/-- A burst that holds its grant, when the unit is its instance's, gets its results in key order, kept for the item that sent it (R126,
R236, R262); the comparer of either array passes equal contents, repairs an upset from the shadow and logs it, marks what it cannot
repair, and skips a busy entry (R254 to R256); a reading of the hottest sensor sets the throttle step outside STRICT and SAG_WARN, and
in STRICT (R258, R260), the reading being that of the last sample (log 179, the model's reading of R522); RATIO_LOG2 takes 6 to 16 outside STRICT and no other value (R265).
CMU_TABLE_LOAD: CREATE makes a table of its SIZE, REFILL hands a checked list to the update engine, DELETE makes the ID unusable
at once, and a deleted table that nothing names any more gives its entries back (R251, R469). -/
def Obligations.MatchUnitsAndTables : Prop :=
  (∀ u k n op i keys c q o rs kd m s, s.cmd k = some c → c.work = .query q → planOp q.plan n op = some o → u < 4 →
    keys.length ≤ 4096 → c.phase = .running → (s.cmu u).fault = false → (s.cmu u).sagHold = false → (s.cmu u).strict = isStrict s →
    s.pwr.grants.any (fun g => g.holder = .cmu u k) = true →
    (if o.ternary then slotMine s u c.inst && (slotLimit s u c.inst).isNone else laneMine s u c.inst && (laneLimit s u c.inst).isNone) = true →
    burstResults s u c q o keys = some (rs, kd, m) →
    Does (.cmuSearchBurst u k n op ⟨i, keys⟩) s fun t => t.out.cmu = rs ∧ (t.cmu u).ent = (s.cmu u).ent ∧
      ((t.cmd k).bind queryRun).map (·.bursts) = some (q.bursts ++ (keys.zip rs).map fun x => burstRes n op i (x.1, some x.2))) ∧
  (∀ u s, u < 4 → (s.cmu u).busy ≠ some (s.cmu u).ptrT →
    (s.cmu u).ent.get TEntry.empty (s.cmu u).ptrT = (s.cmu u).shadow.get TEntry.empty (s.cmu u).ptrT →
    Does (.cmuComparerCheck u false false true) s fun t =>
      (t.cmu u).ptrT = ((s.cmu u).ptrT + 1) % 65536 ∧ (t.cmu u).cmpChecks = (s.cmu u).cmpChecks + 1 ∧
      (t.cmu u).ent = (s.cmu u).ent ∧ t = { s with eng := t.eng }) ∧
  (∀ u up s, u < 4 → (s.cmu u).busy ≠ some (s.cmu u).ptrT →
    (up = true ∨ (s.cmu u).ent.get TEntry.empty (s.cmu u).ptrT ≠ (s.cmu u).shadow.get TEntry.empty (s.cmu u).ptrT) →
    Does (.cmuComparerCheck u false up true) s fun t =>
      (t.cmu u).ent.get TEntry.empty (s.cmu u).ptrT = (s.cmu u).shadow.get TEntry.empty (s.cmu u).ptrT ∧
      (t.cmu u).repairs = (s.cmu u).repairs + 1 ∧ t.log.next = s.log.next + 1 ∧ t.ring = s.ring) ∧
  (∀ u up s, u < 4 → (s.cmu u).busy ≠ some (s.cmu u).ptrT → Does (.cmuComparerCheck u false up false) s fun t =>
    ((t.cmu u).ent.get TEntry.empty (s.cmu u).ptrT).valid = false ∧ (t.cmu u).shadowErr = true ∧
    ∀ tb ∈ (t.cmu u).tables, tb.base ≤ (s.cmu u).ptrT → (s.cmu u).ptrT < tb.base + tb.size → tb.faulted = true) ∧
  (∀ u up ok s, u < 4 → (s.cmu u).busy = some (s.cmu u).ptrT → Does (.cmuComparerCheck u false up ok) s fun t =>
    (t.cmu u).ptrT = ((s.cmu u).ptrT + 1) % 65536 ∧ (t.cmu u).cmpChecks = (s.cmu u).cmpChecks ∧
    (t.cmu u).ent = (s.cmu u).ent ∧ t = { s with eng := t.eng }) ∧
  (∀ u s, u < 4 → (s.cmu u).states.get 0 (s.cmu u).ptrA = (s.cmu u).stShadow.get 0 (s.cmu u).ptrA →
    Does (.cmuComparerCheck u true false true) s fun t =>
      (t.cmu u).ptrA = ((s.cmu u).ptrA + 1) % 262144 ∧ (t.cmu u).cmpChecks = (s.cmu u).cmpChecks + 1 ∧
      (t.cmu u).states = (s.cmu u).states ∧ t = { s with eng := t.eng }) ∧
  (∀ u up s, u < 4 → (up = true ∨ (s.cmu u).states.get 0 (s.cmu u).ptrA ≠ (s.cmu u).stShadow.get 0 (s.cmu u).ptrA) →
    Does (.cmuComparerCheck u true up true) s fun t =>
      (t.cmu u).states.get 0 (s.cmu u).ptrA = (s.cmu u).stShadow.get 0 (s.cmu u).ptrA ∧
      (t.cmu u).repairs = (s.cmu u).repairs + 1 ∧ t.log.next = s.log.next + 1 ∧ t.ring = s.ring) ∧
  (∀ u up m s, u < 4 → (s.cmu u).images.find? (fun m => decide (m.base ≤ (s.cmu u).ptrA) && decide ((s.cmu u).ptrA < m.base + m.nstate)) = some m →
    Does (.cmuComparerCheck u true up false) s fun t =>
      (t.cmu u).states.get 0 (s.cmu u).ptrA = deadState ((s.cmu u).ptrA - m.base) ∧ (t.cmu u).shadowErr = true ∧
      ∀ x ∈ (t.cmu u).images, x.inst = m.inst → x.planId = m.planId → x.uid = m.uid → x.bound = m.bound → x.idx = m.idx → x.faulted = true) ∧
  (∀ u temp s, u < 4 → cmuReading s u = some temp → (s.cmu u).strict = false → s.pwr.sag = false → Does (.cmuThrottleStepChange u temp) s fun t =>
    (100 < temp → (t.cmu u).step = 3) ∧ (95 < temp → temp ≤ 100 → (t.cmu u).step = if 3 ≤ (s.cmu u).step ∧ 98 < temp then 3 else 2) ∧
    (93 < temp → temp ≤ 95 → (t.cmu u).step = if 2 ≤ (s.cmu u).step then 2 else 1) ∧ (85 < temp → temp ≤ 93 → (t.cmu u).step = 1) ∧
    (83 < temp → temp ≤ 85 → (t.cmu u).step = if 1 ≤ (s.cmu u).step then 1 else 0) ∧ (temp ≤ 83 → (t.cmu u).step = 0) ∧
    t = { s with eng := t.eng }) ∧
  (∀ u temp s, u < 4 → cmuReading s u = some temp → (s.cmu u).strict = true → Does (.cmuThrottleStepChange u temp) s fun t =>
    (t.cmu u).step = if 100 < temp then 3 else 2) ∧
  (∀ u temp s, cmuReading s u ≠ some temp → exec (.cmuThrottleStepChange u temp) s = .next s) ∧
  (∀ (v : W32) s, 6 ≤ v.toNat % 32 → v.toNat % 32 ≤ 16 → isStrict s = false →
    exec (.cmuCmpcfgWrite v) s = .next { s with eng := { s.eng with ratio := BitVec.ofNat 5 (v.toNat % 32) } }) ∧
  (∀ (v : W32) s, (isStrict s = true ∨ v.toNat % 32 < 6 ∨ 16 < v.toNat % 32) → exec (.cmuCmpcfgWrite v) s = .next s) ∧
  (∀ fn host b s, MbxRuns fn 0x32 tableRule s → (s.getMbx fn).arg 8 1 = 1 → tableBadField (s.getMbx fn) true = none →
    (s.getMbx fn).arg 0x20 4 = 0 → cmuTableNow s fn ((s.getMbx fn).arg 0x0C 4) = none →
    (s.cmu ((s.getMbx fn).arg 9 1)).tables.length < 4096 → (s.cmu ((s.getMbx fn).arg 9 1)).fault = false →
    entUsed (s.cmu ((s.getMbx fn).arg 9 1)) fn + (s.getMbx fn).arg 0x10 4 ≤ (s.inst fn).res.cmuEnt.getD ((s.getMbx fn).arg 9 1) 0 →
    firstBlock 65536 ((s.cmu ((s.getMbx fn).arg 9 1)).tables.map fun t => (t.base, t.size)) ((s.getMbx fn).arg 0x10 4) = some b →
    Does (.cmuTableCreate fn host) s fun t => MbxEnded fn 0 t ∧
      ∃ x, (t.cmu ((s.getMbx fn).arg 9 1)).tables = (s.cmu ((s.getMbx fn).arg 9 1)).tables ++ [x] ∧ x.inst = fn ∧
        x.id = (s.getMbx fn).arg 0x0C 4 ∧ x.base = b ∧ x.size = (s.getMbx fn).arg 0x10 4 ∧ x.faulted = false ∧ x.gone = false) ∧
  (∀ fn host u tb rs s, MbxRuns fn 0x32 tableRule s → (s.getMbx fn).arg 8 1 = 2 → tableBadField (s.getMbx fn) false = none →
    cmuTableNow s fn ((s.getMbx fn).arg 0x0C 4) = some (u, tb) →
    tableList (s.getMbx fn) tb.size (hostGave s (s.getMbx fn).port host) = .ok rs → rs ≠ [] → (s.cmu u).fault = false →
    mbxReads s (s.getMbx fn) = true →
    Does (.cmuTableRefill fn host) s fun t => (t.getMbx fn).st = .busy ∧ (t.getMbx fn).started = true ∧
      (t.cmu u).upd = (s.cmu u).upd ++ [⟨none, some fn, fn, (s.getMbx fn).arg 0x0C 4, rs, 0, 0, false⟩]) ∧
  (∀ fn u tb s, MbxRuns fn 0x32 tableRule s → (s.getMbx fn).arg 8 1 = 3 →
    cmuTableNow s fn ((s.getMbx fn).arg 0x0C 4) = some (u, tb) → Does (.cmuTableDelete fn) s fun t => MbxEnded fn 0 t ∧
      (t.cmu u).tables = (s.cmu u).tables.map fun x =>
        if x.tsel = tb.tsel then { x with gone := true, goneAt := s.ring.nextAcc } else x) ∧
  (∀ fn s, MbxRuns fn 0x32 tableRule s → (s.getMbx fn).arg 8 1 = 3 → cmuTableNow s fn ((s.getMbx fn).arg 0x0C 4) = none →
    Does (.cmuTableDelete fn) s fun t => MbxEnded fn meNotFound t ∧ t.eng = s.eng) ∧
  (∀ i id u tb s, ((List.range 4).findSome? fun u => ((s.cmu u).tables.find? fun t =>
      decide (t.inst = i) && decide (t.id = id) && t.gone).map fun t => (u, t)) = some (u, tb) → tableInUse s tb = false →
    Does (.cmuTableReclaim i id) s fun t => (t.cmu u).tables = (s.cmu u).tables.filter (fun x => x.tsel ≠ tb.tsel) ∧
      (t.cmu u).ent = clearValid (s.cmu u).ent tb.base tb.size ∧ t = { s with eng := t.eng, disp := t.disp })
____________________
TO DO: Repeat the entries above verbatim, but only from the line that has "(∀ u up s, u < 4 → (up" down to the line that has "(83 < temp →", inclusive.

FINISHED EXERCISE:
  (∀ u up s, u < 4 → (up = true ∨ (s.cmu u).states.get 0 (s.cmu u).ptrA ≠ (s.cmu u).stShadow.get 0 (s.cmu u).ptrA) →
    Does (.cmuComparerCheck u true up true) s fun t =>
      (t.cmu u).states.get 0 (s.cmu u).ptrA = (s.cmu u).stShadow.get 0 (s.cmu u).ptrA ∧
      (t.cmu u).repairs = (s.cmu u).repairs + 1 ∧ t.log.next = s.log.next + 1 ∧ t.ring = s.ring) ∧
  (∀ u up m s, u < 4 → (s.cmu u).images.find? (fun m => decide (m.base ≤ (s.cmu u).ptrA) && decide ((s.cmu u).ptrA < m.base + m.nstate)) = some m →
    Does (.cmuComparerCheck u true up false) s fun t =>
      (t.cmu u).states.get 0 (s.cmu u).ptrA = deadState ((s.cmu u).ptrA - m.base) ∧ (t.cmu u).shadowErr = true ∧
      ∀ x ∈ (t.cmu u).images, x.inst = m.inst → x.planId = m.planId → x.uid = m.uid → x.bound = m.bound → x.idx = m.idx → x.faulted = true) ∧
  (∀ u temp s, u < 4 → cmuReading s u = some temp → (s.cmu u).strict = false → s.pwr.sag = false → Does (.cmuThrottleStepChange u temp) s fun t =>
    (100 < temp → (t.cmu u).step = 3) ∧ (95 < temp → temp ≤ 100 → (t.cmu u).step = if 3 ≤ (s.cmu u).step ∧ 98 < temp then 3 else 2) ∧
    (93 < temp → temp ≤ 95 → (t.cmu u).step = if 2 ≤ (s.cmu u).step then 2 else 1) ∧ (85 < temp → temp ≤ 93 → (t.cmu u).step = 1) ∧
    (83 < temp → temp ≤ 85 → (t.cmu u).step = if 1 ≤ (s.cmu u).step then 1 else 0) ∧ (temp ≤ 83 → (t.cmu u).step = 0) ∧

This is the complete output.